The decline of All Saints' Church and the community of Shuart may have begun with the Black Death of 1348–9. (Note: The population of England declined by about 40% between 1347 and 1377.) Further, this decline coincides with the closing of the adjacent Wantsum Channel. This channel had been a preferred route for sea-borne trade between England and continental Europe in medieval times, probably providing "a large part of the early prosperity of Kent", besides supporting a local industry collecting salt, but it was progressively blocked by silt. While tax records of the 15th century show that the inhabitants of Shuart had then included men of the Cinque Port of Dover, shipping through the Wantsum Channel had ceased by about the end of the 15th century, and the northern section adjacent to Shuart was merely a creek by the middle of the 16th century. The abandonment of the church presumably arose through the cost of keeping two churches – All Saints and St Nicholas – in what had become a "remote, rural parish". Shuart continued to be represented in tax records in the 17th century: in 1624 it was assessed as a "vill" at the rate of £4.6s.4d (£4.32) for the archaic taxes known as "fifteenths and tenths" – this rate had been fixed in 1334, and may be compared with the rate for St Nicholas-at-Wade of £10.7s (£10.35) (Note: For fifteenths and tenths, see "Taxation before 1689" (2010)) – and Shuart appears as a borgh, or tithing, in records of the Hearth Tax for 1673. However, the parish as a whole was in decline. In 1563 the parish of St Nicholas-at-Wade was the second smallest on the Isle of Thanet by number of households, having only 33, and by 1800 there were "not ... near so many". By 1723 the settlement of Shuart was a matter of historical record only. John Lewis wrote then that "[it] seems as if anciently a Vill or Town belonged to [the chapel of All Saints]", and the only building recorded by Lewis was a "good farm house". The farmhouse was built in the late 17th century and still stands, but otherwise today Shuart is considered a deserted medieval village.

==Excavation==
The site of All Saints' Church, Shuart, was recorded on Ordnance Survey maps in the 19th century, and was confirmed in the mid-20th century through aerial photography by Kenneth St Joseph. (Note: The site of All Saints' Church is marked on the 1877 Ordnance Survey 1:10,560 scale (6 inch/mile) County Series map of Kent, about 330 yd east of Shuart, and land between Shuart and the church site is marked there as "Glebe". The OS grid reference is .) On the north side of a road between Shuart Farm and Nether Hale Farm, the site is on farmland now owned by St John's College, Cambridge, and was excavated with the college's permission by the Thanet Archaeological Unit between 1978 and 1979.
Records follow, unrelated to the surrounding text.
-- ==== Sys2Proof/Safety.lean ====
section
/-! DEFINITION. What counts as a safe run: the laws the manual states of every state of the part, and the words the
statements are written in: the frame of a command, what becomes of outputs and sets, and the great events. -/

namespace Sys2Proof.Machine

/-! ### The laws -/

/-- The two outputs of a leg are never active together, and its two safe levels never both active (R5, R111). -/
def InterlockLaw (s : State) : Prop :=
  ∀ l, ¬((s.leg l).outA.state = .active ∧ (s.leg l).outB.state = .active) ∧
    ¬((s.leg l).safeA = true ∧ (s.leg l).safeB = true)

/-- A port's event queue holds at most 12 records (R126). -/
def QueueLaw (s : State) : Prop := ∀ p, (s.port p).queue.length ≤ 12

/-- The number of the port's OPEN sets. -/
def State.openCount (s : State) (p : Port) : Nat := s.sets.countP fun c => decide (c.owner = p) && c.isOpen

/-- The set table holds at most 12 sets, each port owns at most one OPEN set and at most four PENDING or DONE sets, at
most 64 edit slots are in use, the ids are from 1 to 255 and no two sets share one, and no set holds two edits of one item
(R45, R46, R47, R48, R49). -/
structure TableLaw (s : State) : Prop where
  slots : s.sets.length ≤ 12
  pool : s.poolUsed ≤ 64
  opened : ∀ p, s.openCount p ≤ 1
  limit : ∀ p, s.pendingCount p + s.doneCount p ≤ 4
  ids : (s.sets.map ChangeSet.id).Nodup
  idRange : ∀ c ∈ s.sets, 1 ≤ c.id ∧ c.id ≤ 255
  nextRange : 1 ≤ s.nextId ∧ s.nextId ≤ 255
  single : ∀ c ∈ s.sets, (c.edits.map Edit.item).Nodup

/-- Every item with an edit in an OPEN or PENDING set is leased to the set's owner, and every edit is for a leg of the set's
group or for that group itself (R46, R57). -/
def LeaseLaw (s : State) : Prop :=
  ∀ c ∈ s.sets, ∀ e ∈ c.edits, s.holder e.item = some c.owner ∧
    (∀ l, e.item = .leg l → (s.leg l).group = c.group) ∧ (∀ g, e.item = .group g → g = c.group)

/-- No item carries an edit in more than one PENDING set (R72). -/
def PendingItemLaw (s : State) : Prop :=
  s.sets.Pairwise fun a b => a.isPending = true → b.isPending = true → ∀ i, ¬(a.hasEdit i = true ∧ b.hasEdit i = true)

/-- The target of every PENDING set lies from 1 to 65535 frames ahead of its group's frame number (R77). -/
def DistanceLaw (s : State) : Prop :=
  ∀ c ∈ s.sets, c.isPending = true → 1 ≤ s.distance c ∧ s.distance c ≤ 65535

/-- A TRIPPED group has no PENDING set (R88). -/
def TrippedLaw (s : State) : Prop :=
  ∀ c ∈ s.sets, c.isPending = true → (s.group c.group).run ≠ .tripped

/-- A group's cause set is empty while the group is not TRIPPED and holds a cause while it is (R111). -/
def CauseLaw (s : State) : Prop := ∀ g, (s.group g).run = .tripped ↔ (s.group g).causes ≠ CauseSet.empty

/-- While the monitor reads LOST every group is STOPPED or TRIPPED, and outside OPERATING the monitor is in LOST
(R39, R123, R124). -/
def ClockLaw (s : State) : Prop :=
  (s.condition ≠ .operating → s.monitor.isLost = true) ∧
    (s.monitor.isLost = true → ∀ g, (s.group g).run = .stopped ∨ (s.group g).run = .tripped)

/-- A port's liveness timer is RUNNING exactly while the port holds an item and its timeout is not 0 (R101). -/
def TimerLaw (s : State) : Prop :=
  ∀ p, (s.port p).timer.isSome = true ↔ s.holdsAny p = true ∧ (s.port p).timeout ≠ 0

/-- Every active record passes the checks of section 1.4 against the active period of its leg's group, and every period,
active or staged, is at least 4 ticks (R6, R23, R79). -/
structure PatternLaw (s : State) : Prop where
  periods : ∀ g, 4 ≤ (s.group g).timing.period
  staged : ∀ c ∈ s.sets, ∀ g t, Edit.group g t ∈ c.edits → 4 ≤ t.period
  records : ∀ l, checkRecord (s.leg l).record (s.group (s.leg l).group).timing.period = none

/-! ### Commands and their frames -/

/-- The part is in OPERATING and the port in REQUEST, so that a check byte takes a command there (R147, R149, R162). -/
def CanTake (s : State) (p : Port) : Prop := s.condition = .operating ∧ (s.port p).txn = .request

/-- The port has answered: it is in RESPONSE with the response, and what its release or completion still brings about. -/
def Answered (t : State) (p : Port) (r : Result) (data : List Byte) (after : After) : Prop :=
  (t.port p).txn = .response { result := r, data := data } after

/-- The command is taken and answered on port `p`, and leaves the state `t`. -/
def Answers (c : Instr) (p : Port) (s t : State) (r : Result) (data : List Byte) (after : After) : Prop :=
  exec c s = .next t ∧ Answered t p r data after

/-- The timer of a port after a good transaction (R102). -/
def PortState.restarted (q : PortState) : Option Nat := q.timer.map fun _ => q.timeout

/-- The timer of port `p` after an accepted STAGE or SEAL: restarted (R102), or at 0 still where it stood at 0 and the expiry
that came together with the command follows it (R58, R65). Which of the two is a free value, log entry 20. -/
def setWorkTimer (p : Port) (s : State) : Option Nat :=
  if (s.port p).timer = some 0 ∧ Config.expiryFollows p s.choices = true then some 0 else (s.port p).restarted

/-- A port after records were raised to its queue, in order: each joins the end of a list of fewer than twelve, and is
discarded from a full one, which sets the marker and spoils the clearing read of R131 (R126, R129). -/
def PortState.afterRecords (q : PortState) (es : List Event) : PortState :=
  { q with
    queue := q.queue ++ es.take (12 - q.queue.length)
    overrun := q.overrun || decide (12 - q.queue.length < es.length)
    txn := if 12 - q.queue.length < es.length then q.txn.noteDiscard else q.txn }

/-- No port is sent a record. -/
def noRecords : Port → List Event := fun _ => []

/-- Every port is sent one record (R128). -/
def toAll (e : Event) : Port → List Event := fun _ => [e]

/-- The ports after a transaction of port `p` in which records were raised: another port has its records, and port `p` has
its records, its transaction and the given timer; nothing else of a port changes. -/
def Served (p : Port) (es : Port → List Event) (timer : Option Nat) (s t : State) : Prop :=
  (∀ q, q ≠ p → t.port q = (s.port q).afterRecords (es q)) ∧
    t.port p = { (s.port p).afterRecords (es p) with
      txn := (t.port p).txn, line := (t.port p).line, timer := timer }

/-- The ports after an event that is no command, in which records were raised. -/
def Told (es : Port → List Event) (s t : State) : Prop := ∀ q, t.port q = (s.port q).afterRecords (es q)

/-- `t` is `s` but for the ports. -/
def PortsOnly (s t : State) : Prop := t = { s with ports := t.ports }

/-- Nothing but the transaction of port `p` itself: the frame of a refusal and of an inspection command (R138, R149). -/
def TransactionOnly (p : Port) (s t : State) : Prop :=
  PortsOnly s t ∧ Served p noRecords (s.port p).restarted s t

/-- The command is taken on port `p` and refused with a result and data, and nothing else happens (R149). -/
def Refuses (c : Instr) (p : Port) (s : State) (r : Result) (data : List Byte) : Prop :=
  ∃ t, Answers c p s t r data .none ∧ TransactionOnly p s t

/-- `t` is `s` but for the ports, and but for a leg's or group's holder (R92). -/
def HoldersOnly (s t : State) : Prop :=
  t = { s with
    ports := t.ports
    legs := s.legs.map fun l v => { v with holder := t.holder (.leg l) }
    groups := s.groups.map fun g v => { v with holder := t.holder (.group g) } }

/-! ### What becomes of outputs, legs and sets -/

/-- An output that becomes INACTIVE at once: one that was ACTIVE gets count 0 and the tick under way is not counted for it,
another keeps its count (R5, R9, R11). -/
def inactiveAtOnce (o : Output) : Output :=
  { state := .inactive, count := if o.state = .active then 0 else o.count,
    cut := if o.state = .active then true else o.cut }

/-- The forced OFF record of a record (R19). -/
def offRecord (r : PatternRecord) : PatternRecord :=
  { mode := .off, polarityA := r.polarityA, polarityB := r.polarityB, gap := r.gap, offsetA := 0, widthA := 0,
    offsetB := 0, widthB := 0 }

/-- A leg after a forced OFF write: the record alone in a TRIPPED group, and both outputs at once in another (R11). -/
def offLeg (tripped : Bool) (v : LegState) : LegState :=
  if tripped then { v with record := offRecord v.record }
  else { v with record := offRecord v.record, outA := inactiveAtOnce v.outA, outB := inactiveAtOnce v.outB }

/-- A leg of a group that enters STOPPED: IDLE makes both outputs INACTIVE (R9), HOLD keeps them (R10). -/
def restLeg (out : StopOutput) (v : LegState) : LegState :=
  match out with
  | .idle => { v with outA := inactiveAtOnce v.outA, outB := inactiveAtOnce v.outB }
  | .hold => v

/-- An output that passes to its safe level (R118). -/
def safeOutput (level : Bool) (delay : Nat) (o : Output) : Output :=
  if level = false then inactiveAtOnce o
  else if o.state = .active then o
  else if delay = 0 then { o with state := .active, count := 0 }
  else { o with state := .waiting }

/-- A leg that passes to its safe levels: its outputs, and its safe wait where one of them waits (R118, R119). -/
def safeLeg (v : LegState) : LegState :=
  { v with
    outA := safeOutput v.safeA v.safeDelay v.outA
    outB := safeOutput v.safeB v.safeDelay v.outB
    safeWait :=
      if v.safeDelay ≠ 0 ∧ (v.safeA = true ∧ v.outA.state ≠ .active ∨ v.safeB = true ∧ v.outB.state ≠ .active) then
        some v.safeDelay
      else none }

/-- The inactive count of an output at the start of a tick, before its state is set: advanced by one up to 1023 if the
output was inactive throughout the previous tick, and not at a start from rest; 0 for an ACTIVE output (R5). -/
def countAt (first : Bool) (o : Output) : Nat :=
  if o.state = .active then 0
  else if first = true ∨ o.cut = true then o.count
  else min 1023 (o.count + 1)

/-- An output at the start of a tick, by its demand and the other output's (R6). -/
def tickOutput (first demand otherDemand : Bool) (gap : Nat) (o other : Output) : Output :=
  if demand = false then { state := .inactive, count := countAt first o, cut := false }
  else if o.state = .active then { state := .active, count := 0, cut := false }
  else if otherDemand = false ∧ gap ≤ countAt first other then { state := .active, count := 0, cut := false }
  else { state := .waiting, count := countAt first o, cut := false }

/-- A leg at the start of tick `n` of its group (R3, R5, R6). -/
def tickLeg (first : Bool) (period n : Nat) (v : LegState) : LegState :=
  { v with
    outA := tickOutput first (demandA v.record period n) (demandB v.record period n) v.record.gap v.outA v.outB
    outB := tickOutput first (demandB v.record period n) (demandA v.record period n) v.record.gap v.outB v.outA }

/-- A PENDING set as it stands once cancelled, DONE with its target kept and its edits gone; another set as it is
(R45, R59). -/
def cancelledAs (why : CancelReason) (c : ChangeSet) : ChangeSet :=
  match c.body with
  | .pending _ target _ => { c with body := .done target (.cancelled why) }
  | .opened _ | .done _ _ => c

/-- The SET_CANCELLED records of the PENDING sets that a test picks, for their owner `q`, in seal order (R63, R64, R88). -/
def cancelRecords (s : State) (pick : ChangeSet → Bool) (why : CancelReason) (q : Port) : List Event :=
  (s.sets.filter fun c => c.isPending && pick c && decide (c.owner = q)).map fun c => .setCancelled c.id why

/-! ### Codes and layouts (sections 9.6 and 9.7) -/

/-- The results in the order of their codes, OK with code 0x00 (section 9.6). -/
def resultTable : List Result :=
  [.ok, .unknown, .length, .check, .badArg, .notSupervisor, .notHolder, .held, .noOpenSet, .setOpen, .portSetLimit,
    .tableFull, .poolFull, .wrongGroup, .itemPending, .inSet, .late, .far, .range, .gap, .overlap, .groupState, .noClock,
    .tripActive, .noSet, .setState, .emptySet, .queueEmpty, .truncated, .malformed]

/-- The code of a reason for failing (section 9.6). -/
def failReason (why : CheckFail) : Byte := match why with | .range => 1 | .gap => 2 | .overlap => 3

/-- The code of a reason for cancelling (section 9.6). -/
def cancelReason (why : CancelReason) : Byte := match why with | .leaseLost => 4 | .seized => 5 | .tripped => 6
The only surviving part of the main structure was its foundations of rammed chalk, which nonetheless allowed a construction history to be developed, but various elements of the structure were also found. (Note: An aerial photograph of the 1970s excavation, showing the foundations of rammed chalk, is at "VM_365 Day 235 The Church of All Saints Shuart" (2015)) These included mortar flooring, glazed floor tiles, green sandstone, Caen stone, Quarr stone from the Isle of Wight and stained glass. Among stone fragments were numerous carvings, including "two small delicately carved pieces of foliage which are certainly twelfth-century work". Fragments of mortar showing the imprint of barnacles were found among the rubble in the foundation trenches, indicating that some of the stone used in the structure had been fetched from the shoreline. A number of graves were also discovered, one of which had been covered by an unmarked stone, but they had been robbed and filled with rubble containing fragments of human bone. Two of the graves had been dug between the demolition of the church and the construction of a smaller, short-lived replacement in the 15th century. While virtually all of the building's structure had been robbed, presumably for use elsewhere, much of what remained had been destroyed by ploughing.